When you give yourself permission to be you, to have boundaries, and to share them freely so others can choose to respect them (or not), you’re also giving others permission to do the same.

This week, I share what I’ve learned about codependency - in Jessica Geist’s Worth to Wealth program last year, we talked briefly about this. Codependency is a topic I have been curious about.

In all of my relationships with significant others, you could usually find me following my boyfriend around, glued to them, always a few steps behind, like a little shadow. I thought whatever they thought or told me to think, I did whatever they told me to do, I ate whatever they told me to eat, all because I wanted to please them, or make them happy, or think I was a great girlfriend. 

When I was reading Joyce Maynard’s memoir, “At Home in the World” last month, I felt like I related to so much of it. At age 18, she was in a live-in relationship with the then 53-yr-old writer, J.D. Salinger. She talked about how she believed, felt, ate, spoke, wrote, did, acted only in ways that he approved of. It became a way of life for her, and it affected her for a very long time.

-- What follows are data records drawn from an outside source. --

/-! ### The obligations -/

/-- Settles O9: `BITS` ≠ 1 leaves ZB clear, which selects DELAY.WAIT; the count wraps from 0 (41_encoder.md R105). -/
theorem delayWaitCountsOneIdleTick : Obligations.DelayWaitCountsOneIdleTick := by
  intro b f r s hwf hfits
  refine ⟨packOsw_and_0x1F b f r false .delay, fun hphase hbits => ?_, ?_⟩
  · exact ⟨_, _, _, decode_osw_timer_of_delay_wait hphase (flagZB_of_bits_ne_one hwf hfits hbits)⟩
  · obtain ⟨-, hbits, -⟩ := hfits
    rw [← dec_eq_ite hbits]
    exact execDelayWait_eq s

/-- Settles O10: `BITS` = 1 sets ZB and `REPEAT` ≠ 1 leaves ZR clear, which selects DELAY.NEXT; the loaded frame length
fits its counter (41_encoder.md R106). -/
theorem delayNextStartsTheNextFrame : Obligations.DelayNextStartsTheNextFrame := by
  intro b f s hwf hfits
  refine ⟨packOsw_and_0x3F b f false true .delay, fun hphase hbits hrepeats => ?_, ?_⟩
  · exact ⟨_, _, decode_osw_timer_of_delay_next hphase (flagZB_of_bits_eq_one hbits)
      (flagZR_of_repeats_ne_one hwf hfits hrepeats)⟩
  · obtain ⟨-, -, hrepeats, -⟩ := hfits
    rw [← dec_eq_ite hrepeats]
    exact (execDelayNext_eq s).trans (by rw [trunc_frameLen hwf])

/-- Settles O11: at the end of a burst, ZB and ZR set, a clear FS selects DELAY.HALT (41_encoder.md R107). -/
theorem delayHaltDisarmsTheTimer : Obligations.DelayHaltDisarmsTheTimer := by
  intro b s hwf hfits
  refine ⟨packOsw_and_0x7F b false true true .delay, fun hphase hbits hrepeats hfs => ?_, ?_⟩
  · have hclear : ¬ flagFS s = true := by rwa [flagFS, Bool.and_eq_true]
    exact ⟨_, (decode_osw_timer_of_delay_last hphase (flagZB_of_bits_eq_one hbits)
      (flagZR_of_repeats_eq_one hrepeats)).trans (if_neg hclear)⟩
  · obtain ⟨-, -, hrepeats, -⟩ := hfits
    rw [← dec_eq_ite hrepeats]
    exact (execDelayHalt_eq s).trans (by rw [trunc_frameLen hwf])

/-- Settles O12: at the end of the down burst of a build with the failsafe path FS is set, which selects DELAY.FAILSAFE;
its counts are overwritten, so no width hypothesis on the state is needed (41_encoder.md R108). -/
theorem delayFailsafeArmsTheMonitor : Obligations.DelayFailsafeArmsTheMonitor := by
  intro b s hwf
  refine ⟨packOsw_and_0x7F b true true true .delay, fun hphase hbits hrepeats hlowering hfailsafe => ?_, ?_⟩
  · have hset : flagFS s = true := by rw [flagFS, hlowering, hfailsafe, Bool.and_self]
    exact ⟨_, (decode_osw_timer_of_delay_last hphase (flagZB_of_bits_eq_one hbits)
      (flagZR_of_repeats_eq_one hrepeats)).trans (if_pos hset)⟩
  · exact (execDelayFailsafe_eq s).trans (by rw [trunc_frameLen hwf, trunc_cmdUp hwf, trunc_repeatFailsafe hwf])

/-- Settles O13: every word with `SRC` = 01 selects PL.FIRE, and the first hold fits its counter (42_power_loss.md
R130). -/
theorem plFireDisarmsAndStartsThePreamble : Obligations.PlFireDisarmsAndStartsThePreamble := by
  intro b f r z ph s hwf
  refine ⟨packOsw_and_0x03 b f r z ph 1, ⟨_, _, _, _, _, decode_osw_comparator s⟩, ?_⟩
  exact (execPlFire_eq s).trans (by rw [trunc_preT0 hwf])

/-- Settles O14: every word with `SRC` = 10 selects BOOT (70_reset_and_hazards.md R184). -/
theorem bootStartsThePreamble : Obligations.BootStartsThePreamble := by
  intro b f r z ph s hwf
  refine ⟨packOsw_and_0x03 b f r z ph 2, ⟨_, _, _, _, _, decode_osw_reset s⟩, ?_⟩
  exact (execBoot_eq s).trans (by rw [trunc_preT0 hwf])

end Sys2Proof.Proofs

/-! One step of the block (60_exceptions.md R160): the two front sub-steps as one record update, everything a step that
answers a next state can do as a list of named cases, and what the step does where the state decides it. -/

namespace Sys2Proof.Proofs

open Sys2Proof.Machine Sys2Proof.Safety

variable {s t u : State} {i : Instr}

/-! ### The timer and the latch -/

theorem timerTick_tcnt (s : State) :
    (timerTick s).tcnt = if inc s.cfg.tw s.tcnt = s.ocr then 0 else inc s.cfg.tw s.tcnt := by
  rw [timerTick_eq]
  split <;> rfl

theorem timerTick_key (s : State) :
    (timerTick s).key = if inc s.cfg.tw s.tcnt = s.ocr ∧ s.toggle = true then !s.key else s.key := by
  rw [timerTick_eq]
  by_cases hmatch : inc s.cfg.tw s.tcnt = s.ocr <;> simp [hmatch]

theorem timerTick_tif (s : State) : (timerTick s).tif = (s.tif || decide (inc s.cfg.tw s.tcnt = s.ocr)) := by
  rw [timerTick_eq]
  by_cases hmatch : inc s.cfg.tw s.tcnt = s.ocr <;> simp [hmatch]

theorem timerTick_tcnt_lt (s : State) : (timerTick s).tcnt < 2 ^ s.cfg.tw := by
  rw [timerTick_tcnt]
  split
  · exact Nat.two_pow_pos _
  · exact inc_lt _ _

/-- Without the toggle mode no match moves the pin (60_exceptions.md R141). -/
theorem timerTick_key_of_toggle_off (h : s.toggle = false) : (timerTick s).key = s.key := by
  rw [timerTick_key, h]
  simp

/-- `atSequencer` as one record update: the front sub-steps write four elements, and the script moves on
(60_exceptions.md R160). -/
def afterFront (s : State) : State :=
  { s with
    script := s.script.tail, tcnt := (timerTick s).tcnt, key := (timerTick s).key, tif := (timerTick s).tif
    cif := s.cif || (nextEnv s).fall }

theorem atSequencer_eq (s : State) : atSequencer s = afterFront s := by
  by_cases hmatch : inc s.cfg.tw s.tcnt = s.ocr
  · rw [atSequencer, frontEnd_of_match (consumeEnv s) (nextEnv s) hmatch, afterFront, timerTick_eq, if_pos hmatch]
    rfl
  · rw [atSequencer, frontEnd_of_no_match (consumeEnv s) (nextEnv s) hmatch, afterFront, timerTick_eq, if_neg hmatch]
    rfl

/-! ### A step where the state decides it -/

theorem step_of_reset (hr : Ready s) (hx : s.execSt = .reset) :
    step s = .next (preambleStart .boot (atSequencer s)) := by
  obtain ⟨hwf, hfault, hpower, hholds⟩ := hr
  simp only [step_of_ready hwf hfault hpower, hholds, hx, Bool.false_eq_true, if_false]

theorem step_of_preamble (hr : Ready s) (hx : s.execSt = .preamble) :
    step s = .next (preambleTick (atSequencer s)) := by
  obtain ⟨hwf, hfault, hpower, hholds⟩ := hr
  simp only [step_of_ready hwf hfault hpower, hholds, hx, Bool.false_eq_true, if_false]

theorem step_of_run (hr : Ready s) (hx : s.execSt = .run) : step s = runTick (nextEnv s) (atSequencer s) := by
  obtain ⟨hwf, hfault, hpower, hholds⟩ := hr
  simp only [step_of_ready hwf hfault hpower, hholds, hx, Bool.false_eq_true, if_false]

theorem runTick_of_draw {env : Env} (h : acceptDraw env u = true) :
    runTick env u = accept { u with held := 0 } := by
  rw [runTick, if_pos h]
  rfl

theorem accept_of_timer (hg : u.gie = true) (ht : timerRequest u = true) (hc : comparatorRequest u = false) :
    accept u = enter .timer u := by
  simp [accept, hg, ht, hc]

theorem accept_of_comparator (hg : u.gie = true) (ht : timerRequest u = false) (hc : comparatorRequest u = true) :
    accept u = enter .comparator u := by
  simp [accept, hg, ht, hc]

theorem accept_of_both (hg : u.gie = true) (ht : timerRequest u = true) (hc : comparatorRequest u = true) :
    accept u = .next (raiseFault .bothArmed u) := by
  simp [accept, hg, ht, hc]

/-- With no interrupt waiting the accept step does nothing (60_exceptions.md R150). -/
theorem accept_of_not_waiting (h : interruptWaiting u = false) : accept u = .next u := by
  rw [interruptWaiting, Bool.and_eq_false_iff, Bool.or_eq_false_iff] at h
  obtain hg | ⟨ht, hc⟩ := h
  · simp [accept, hg]
  · simp [accept, ht, hc]

/-- The step of an accepted timer interrupt (60_exceptions.md R150, R151). -/
theorem step_of_acceptsTimer (h : AcceptsTimer s) : step s = enter .timer { atSequencer s with held := 0 } := by
  obtain ⟨hr, hx, hdraw, hgie, ht, hc⟩ := h
  have hgie' : (atSequencer s).gie = true := atSequencer_cfg_gie_held.2.1.trans hgie
  rw [step_of_run hr hx, runTick_of_draw hdraw]
  exact accept_of_timer hgie' ht hc

/-- The step of an accepted comparator interrupt (60_exceptions.md R150, R151). -/
theorem step_of_acceptsComparator (h : AcceptsComparator s) :
    step s = enter .comparator { atSequencer s with held := 0 } := by
  obtain ⟨hr, hx, hdraw, hgie, ht, hc⟩ := h
  have hgie' : (atSequencer s).gie = true := atSequencer_cfg_gie_held.2.1.trans hgie
  rw [step_of_run hr hx, runTick_of_draw hdraw]
  exact accept_of_comparator hgie' ht hc

/-- The entry of an operation runs what its selector word decodes to (60_exceptions.md R151): clearing the accepted flag
does not change the word. -/
theorem enter_of_decode {src : Src} (h : decode (osw src u) = .ok i) : enter src u = exec i (clearPending src u) := by
  have hword : osw src (clearPending src u) = osw src u := by cases src <;> rfl
  simp only [enter, hword, h]

/-! ### The obligations on one step -/

/-- Settles O15: the three entries each run `exec` of what the word decodes to (60_exceptions.md R151, R160). -/
theorem stepRunsTheDecodedOperation : Obligations.StepRunsTheDecodedOperation := by
  intro s i hr
  have hgie' := (atSequencer_cfg_gie_held (s := s)).2.1
  refine ⟨fun hx hd => ?_, fun hx hdraw hgie ht hc hd => ?_, fun hx hdraw hgie ht hc hd => ?_⟩
  · rw [step_of_reset hr hx]
    exact (enter_reset_eq _).symm.trans (enter_of_decode hd)
  · rw [step_of_acceptsTimer ⟨hr, hx, hdraw, hgie'.symm.trans hgie, ht, hc⟩]
    exact enter_of_decode (u := { atSequencer s with held := 0 }) hd
  · rw [step_of_acceptsComparator ⟨hr, hx, hdraw, hgie'.symm.trans hgie, ht, hc⟩]
    exact enter_of_decode (u := { atSequencer s with held := 0 }) hd

/-- Settles O17: the configuration is checked before the tick (00_scope.md R7). -/
theorem illFormedConfigurationIsRefused : Obligations.IllFormedConfigurationIsRefused := by
  intro s h
  simp [step, h]

/-- Settles O18: a recorded fault, then a missing supply, stops the tick before any sub-step (60_exceptions.md R160). -/
theorem quiescentBlockTakesNoStep : Obligations.QuiescentBlockTakesNoStep := by
  intro s hwf
  refine ⟨fun hfault => ?_, fun hfault hpower => ?_⟩
  · have hne : s.fault.isEmpty = false := by
      rw [← Bool.not_eq_true, faultSet_isEmpty_iff]
      exact hfault
    simp [step, hwf, tick, consumeEnv, hne]
  · have he : s.fault.isEmpty = true := (faultSet_isEmpty_iff s.fault).mpr hfault
    simp [step, hwf, tick, consumeEnv, he, hpower]

/-- Settles O19: the collapse is the first case of a ready block's tick (60_exceptions.md R161). -/
theorem powerCollapseStopsTheTick : Obligations.PowerCollapseStopsTheTick := by
  intro s hwf hfault hpower hoff
  rw [step_of_ready hwf hfault hpower, if_pos hoff]
  rfl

I was also reading Melody Beattie’s book, “Codependent No More” at the same time, so I could see in Joyce’s patterns as well as my own how very codependent we were. We attached our own significance, self worth, and happiness to another person, which effectively allowed that other person to erase who we truly are and shape up into who we thought they wanted us to be.

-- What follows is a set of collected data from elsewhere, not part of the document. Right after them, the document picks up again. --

/-- A pair is appended and the table takes it; none on a full log. -/
def State.accPair (s : State) (b : Block) (agent : BitVec 16) (rclk : Word) (x : Stamp) : Option State :=
  let s1 := s.accFlush b.ctx
  if s1.dbg.tagsDue.isEmpty && s1.accRoom then some ((s1.accWrite b.ctx (pairEntry x b.tag agent rclk)).accUse b.tag agent x x.clock) else none

/-- A read under record: logged, already ordered, or held on a full log (none). (DEDUCED, log entry 33) -/
def State.recordRead (s : State) (b : Block) (agent : BitVec 16) (rclk : Word) (pa : Nat) : Option State :=
  match s.stampAt pa with
  | none => some s
  | some x =>
    if x.tag = b.tag || !s.accSet then some s
    else
      match (s.accSeen b.tag agent).find? fun e => e.1 = x.tag && e.2.1 = x.agent with
      | some e =>
        if x.clock.toNat ≤ e.2.2.toNat then some (s.accUse b.tag agent x e.2.2)
        else s.accPair b agent rclk x
      | none => s.accPair b agent rclk x

def State.accLog (s : State) (ctx : Nat) : List Nat :=
  match s.ctx? ctx with
  | some c => if s.accSet then s.dbg.tagLog ++ accEntries s c (2 ^ s.accSize) s.dbg.accHead.toNat else []
  | none => []

/-- The recorded tag of a block: that of the tag entry that names it. -/
def recordedTag (log : List Nat) (b : Block) : Option Nat :=
  (log.find? fun v => bits v 0 8 = 2 && bits v 64 32 = b.node && bits v 128 32 = b.b && bits v 160 32 = b.seq.toNat).map fun v => bits v 16 16

/-- The pair that names a read (R314). -/
def State.replayPair (s : State) (b : Block) (agent : BitVec 16) (rclk : Word) : Option Nat :=
  let log := s.accLog b.ctx
  (recordedTag log b).bind fun t =>
    log.find? fun v => bits v 0 8 = 1 && bits v 96 16 = t && bits v 112 16 = agent.toNat && bits v 128 32 = rclk.toNat

/-- The block that a recorded tag names in this run. -/
def State.blockOfTag (s : State) (ctx : Nat) (tag : Nat) : Option Block :=
  let log := s.accLog ctx
  s.blocks.find? fun b => b.ctx = ctx && recordedTag log b = some tag

/-- Whether the block that a recorded tag names has been placed in this run: it stands behind the next block of its node, or its node or replay is
over. A tag without an entry names none that is still to come. -/
def State.tagPlaced (s : State) (ctx : Nat) (tag : Nat) : Bool :=
  match (s.accLog ctx).find? fun v => bits v 0 8 = 2 && bits v 16 16 = tag with
  | none => true
  | some v =>
    match s.node? ⟨ctx, BitVec.ofNat 32 (bits v 160 32), bits v 64 32⟩ with
    | some n => n.phase = .done || bits v 128 32 < n.nextBlock
    | none => true

/-- Whether a pair's writer has passed its clock and that write is visible at its home. A writer whose block has ended has. -/
def State.pairReady (s : State) (ctx : Nat) (v : Nat) : Bool :=
  let w := bits v 64 32
  match s.blockOfTag ctx (bits v 16 16) with
  | some b =>
    let n := bits v 32 16
    let who : Agent := if n < 0x8000 then .lane ⟨b.id, n⟩ else .lead ⟨b.id, n - 0x8000⟩
    decide (w ≤ (s.clocks who).1.toNat) &&
    (s.stores.all fun x => !(x.who = who && x.stamp.clock.toNat ≤ w)) &&
    (s.loads.all fun x => !(x.who = who && x.atom.isSome && x.stamp.clock.toNat ≤ w))
  | none => s.tagPlaced ctx (bits v 16 16)

/-- A replayed read has found its stamp: a stamp other than the logged one diverges (R314). (DEDUCED, log entry 33) -/
def State.replayRead (s : State) (b : Block) (agent : BitVec 16) (rclk : Word) (pa v : Nat) (late : Bool) : State :=
  let s1 : State := { s with dbg := { s.dbg with accTail := s.dbg.accTail + 1 } }
  let same : Bool :=
    match s.stampAt pa, s.blockOfTag b.ctx (bits v 16 16) with
    | some x, some wb => x.tag = wb.tag && x.agent.toNat = bits v 32 16 && x.clock.toNat = bits v 64 32
    | some x, none => x.tag.toNat = bits v 16 16 && x.agent.toNat = bits v 32 16 && x.clock.toNat = bits v 64 32
    | none, _ => false
  if same && !late then s1
  else
    { s1 with dbg := { s1.dbg with
      rrDiv := if s1.dbg.rrStat.getLsbD 1 then s1.dbg.rrDiv
        else BitVec.ofNat 64 (b.tag.toNat + agent.toNat * 2 ^ 16 + rclk.toNat * 2 ^ 32)
      rrStat := s1.dbg.rrStat ||| 2 } }

end Sys2Proof.Machine
end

With such strong nudges from the Universe, I decided to turn this topic into a podcast episode.

What is codependency? 

Before I go any further, let me explain what codependency is. As always, take all of these definitions with a grain of salt and make your own decisions about what you’d like to believe or not believe. 

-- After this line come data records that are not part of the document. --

/-- Performs an atomic with return. -/
def State.doAtom (s : State) (l : Load) (o : AtomOp) : State :=
  let x := s.atomAt l.cache l.pa o l.rel l.cls
  let s1 := if (o.apply x.old).isSome then x.s.stamp l.stamp else x.s
  (s1.readFrom l.who l.cache o.acq x.rel).landLoad l (bytesOf o.size x.old)

/-- An access to the management window (R61): reads it, and for an atomic writes what the operation makes of that. -/
def State.windowLoad (s : State) (l : Load) : State :=
  let (v, s1) := s.windowRead (l.pa - 0x6000000000) l.n
  let s2 :=
    match l.atom.bind fun o => o.apply v with
    | some x => s1.windowWrite (l.pa - 0x6000000000) l.n x
    | none => s1
  s2.landLoad l (bytesOf l.n v)

/-- The step before whose end copies are too old for an agent's loads. -/
def State.floorOf (s : State) (a : Agent) : Nat :=
  match a with
  | .lane r => match s.thread? r with | some th => th.floor | none => 0
  | .lead r => match s.lead? r with | some l => l.floor | none => 0

/-- What a load meets (R12, R13, R22). -/
def State.loadMeets (s : State) (l : Load) : PhysFault :=
  s.meets l.cache.die (if l.atom.isSome then none else some l.cache) l.pa l.n true

/-- A load reads its bytes and lands. -/
def State.finishLoad (s : State) (l : Load) : State :=
  if homeOf l.pa = .window then s.windowLoad l
  else
    match l.atom with
    | some o => s.doAtom l o
    | none => let s1 := s.fill l.cache l.pa l.n l.cls l.lu; s1.landLoad l (s1.loadBytes l)

/-- A load is performed, once what it needs of the other die is there (R22); copies that its agent has gone beyond serve it no more. -/
def State.performLoad (s0 : State) (l : Load) : State :=
  let s := s0.refresh l.cache l.pa l.n (s0.floorOf l.who)
  match s.loadMeets l with
  | .none => s.finishLoad l
  | f => s.physTrap l.node.ctx f l.cache.die (coreUnit l.cache) l.pa

/-- No unit across the link stands against a load for now. -/
def State.loadOpen (s : State) (l : Load) : Bool :=
  (s.refresh l.cache l.pa l.n (s.floorOf l.who)).loadMeets l != .clear

/-- The block of a load whose read record and replay treat (R313, R314). -/
def State.rrBlock (s : State) (l : Load) : Option Block := s.block? l.who.block

/-- The pair that a replayed load must await. -/
def State.rrPair (s : State) (l : Load) : Option (Block × Nat) :=
  (s.rrBlock l).bind fun b =>
    if s.rrMode b.ctx = 2 then (s.replayPair b l.who.num l.rclk).map fun v => (b, v) else none

/-- A load returns, is held by record or replay, or is not ready yet. (DEDUCED, log entry 25) -/
def State.returnLoad (s : State) (l : Load) : State :=
  if !s.loadReady l || !s.loadOpen l || l.since.isSome then s
  else
    match s.rrPair l with
    | some (b, v) =>
      if s.pairReady b.ctx v then (s.replayRead b l.who.num l.rclk l.pa v false).performLoad l
      else { s with loads := s.loads.map fun x => if x.seq = l.seq then { x with since := some (s.cycle b.die) } else x }
    | none =>
      match s.rrBlock l with
      | some b =>
        if s.rrMode b.ctx = 1 then
          match s.recordRead b l.who.num l.rclk l.pa with
          | some s1 => s1.performLoad l
          | none => s
        else s.performLoad l
      | none => s.performLoad l

def State.load? (s : State) (seq : Nat) : Option Load := s.loads.find? fun l => l.seq = seq

def execLoadReturn (s : State) : Host.Outcome State Fault Refusal :=
  event (fun s => match s.arg with
    | .num n => match s.load? n with | some l => s.returnLoad l | none => s
    | _ => s) s

/-- A replay-held read goes on (R314): late when its time ran out. -/
def State.endHold (s : State) (l : Load) (late : Bool) : State :=
  if !s.loadOpen l then s
  else
    match s.rrPair l with
    | some (b, v) => (s.replayRead b l.who.num l.rclk l.pa v late).performLoad l
    | none => s.performLoad l

def execRrReadRelease (s : State) : Host.Outcome State Fault Refusal :=
  event (fun s => match s.arg with
    | .num n =>
      match s.load? n with
      | some l =>
        match s.rrPair l with
        | some (b, v) => if l.since.isSome && s.pairReady b.ctx v then s.endHold l false else s
        | none => if l.since.isSome then s.endHold l false else s
      | none => s
    | _ => s) s

def execRrReadTimeout (s : State) : Host.Outcome State Fault Refusal :=
  event (fun s => match s.arg with
    | .num n =>
      match s.load? n with
      | some l =>
        match l.since, s.rrBlock l with
        | some c, some b => if c + s.pkg.colltmo.toNat < s.cycle b.die then s.endHold l true else s
        | _, _ => s
      | none => s
    | _ => s) s

/-! Stores. -/

/-- A discard: every word keeps its last value or the one at its home, as the hardware chooses (R157). Nothing is written, so a poisoned line stays
poisoned (R13). -/
def State.discardAt (s : State) (pa : Nat) : State :=
  let word (i : Nat) : List Byte :=
    if Config.coin s.tick (16 + i) then s.homeRead (pa + 4 * i) 4 else s.mem.read (pa + 4 * i) 4
  { (s.dropLine pa).homeWrite pa ((List.range 32).flatMap word) with poison := s.poison }

/-- Writes the bytes of a store, reduction or discard of an agent where it is performed, in a page of a class; seq is its number, rel what it
releases. (DEDUCED, log entry 24) -/
def State.performStore (s : State) (who : Agent × Nat) (c : Cache) (pa : Nat) (bs : List Byte) (atom : Option AtomOp) (discard : Bool)
    (cls : Nat) (rel : Option Clock) : State :=
  if homeOf pa = .window then
    match atom with
    | some o =>
      let (v, s1) := s.windowRead (pa - 0x6000000000) bs.length
      match o.apply v with | some x => s1.windowWrite (pa - 0x6000000000) bs.length x | none => s1
    | none => s.windowBytes pa bs
  else if discard then s.discardAt pa
  else
    match atom with
    | some o => (s.atomAt c pa o rel cls).s
    | none => s.cacheStore c pa bs who cls

/-- What a store meets: an address with no memory, a unit across the link; for a read-modify-write, a poisoned line. -/
def State.storeMeets (s : State) (d : Die) (pa n : Nat) (atom : Option AtomOp) : PhysFault :=
  s.meets d none pa n (match atom with | some o => o.op != 15 | none => false)

/-- A store leaves the list, and ST falls with its last part (R203). -/
def State.landStore (s : State) (x : Store) : State :=
  let s1 : State := { s with stores := s.stores.filter fun y => y.seq != x.seq }
  let last := s1.stores.all fun y => y.grp != x.grp
  let s2 := match x.who with
    | .lane r => if last then s1.modThread r fun th => { th with st := th.st - 1 } else s1
    | .lead _ => s1
  s2.sampleDone x.seq x.who

/-- A store becomes visible (R150, R175, R203), with its stamp (R311). -/
def State.showStore (s : State) (x : Store) : State :=
  if !s.storeReady x then s
  else
    match s.storeMeets x.cache.die x.pa x.bytes.length x.atom with
    | .none =>
      ((s.performStore (x.who, x.seq) x.cache x.pa x.bytes x.atom x.discard x.cls x.rel).stamp { x.stamp with line := x.pa / 128 * 128 }).landStore x
    | f => s.physTrap x.node.ctx f x.cache.die (coreUnit x.cache) x.pa

/-! The side log (R135 to R139). -/

/-- The offset of an entry's first byte in its 16 bytes, and how many it has. -/
def SideEntry.run (e : SideEntry) : Nat × Nat :=
  let on := (List.range 16).filter fun i => e.byteEn.getLsbD i
  (on.headD 0, on.length)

There are two definitions from Melody Beattie’s book that resonated with me. 

The first one is by Robert Subby in his book “Co-Dependency, An Emerging Issue”: “An emotional, psychological, and behavioral condition that develops as a result of an individual’s prolonged exposure to, and practice of, a set of oppressive rules - rules which prevent the open expression of feeling as well as the direct discussion of personal and interpersonal problems.” 

The second one is by Beattie herself: “A codependent person is one who has let another person’s behavior affect him or her, and who is obsessed with controlling that person’s behavior.” 

I don’t believe it is an objectively good or bad thing to be codependent. Just as there are no good or bad, positive or negative thoughts.

It’s just a piece of life experience that you go through. Because if you think of it as a bad thing, there’s all this shame and guilt that comes up and that doesn’t help anyone. 🙂 


Codependency is a spectrum 

And it’s not a black and white thing. It’s not like you’re either co-dependent or you’re completely independent. 

I think everyone to some degree is codependent. Everyone falls along that line somewhere. 

The only reason why we might get concerned is when our happiness is being controlled by someone else.

Are we allowing our happiness to be dependent on someone else’s happiness (“I do everything that I can, clean the house, cook the meals, take care of the kids, in order to keep my husband happy so he doesn’t get mean or distant when I talk to him”)?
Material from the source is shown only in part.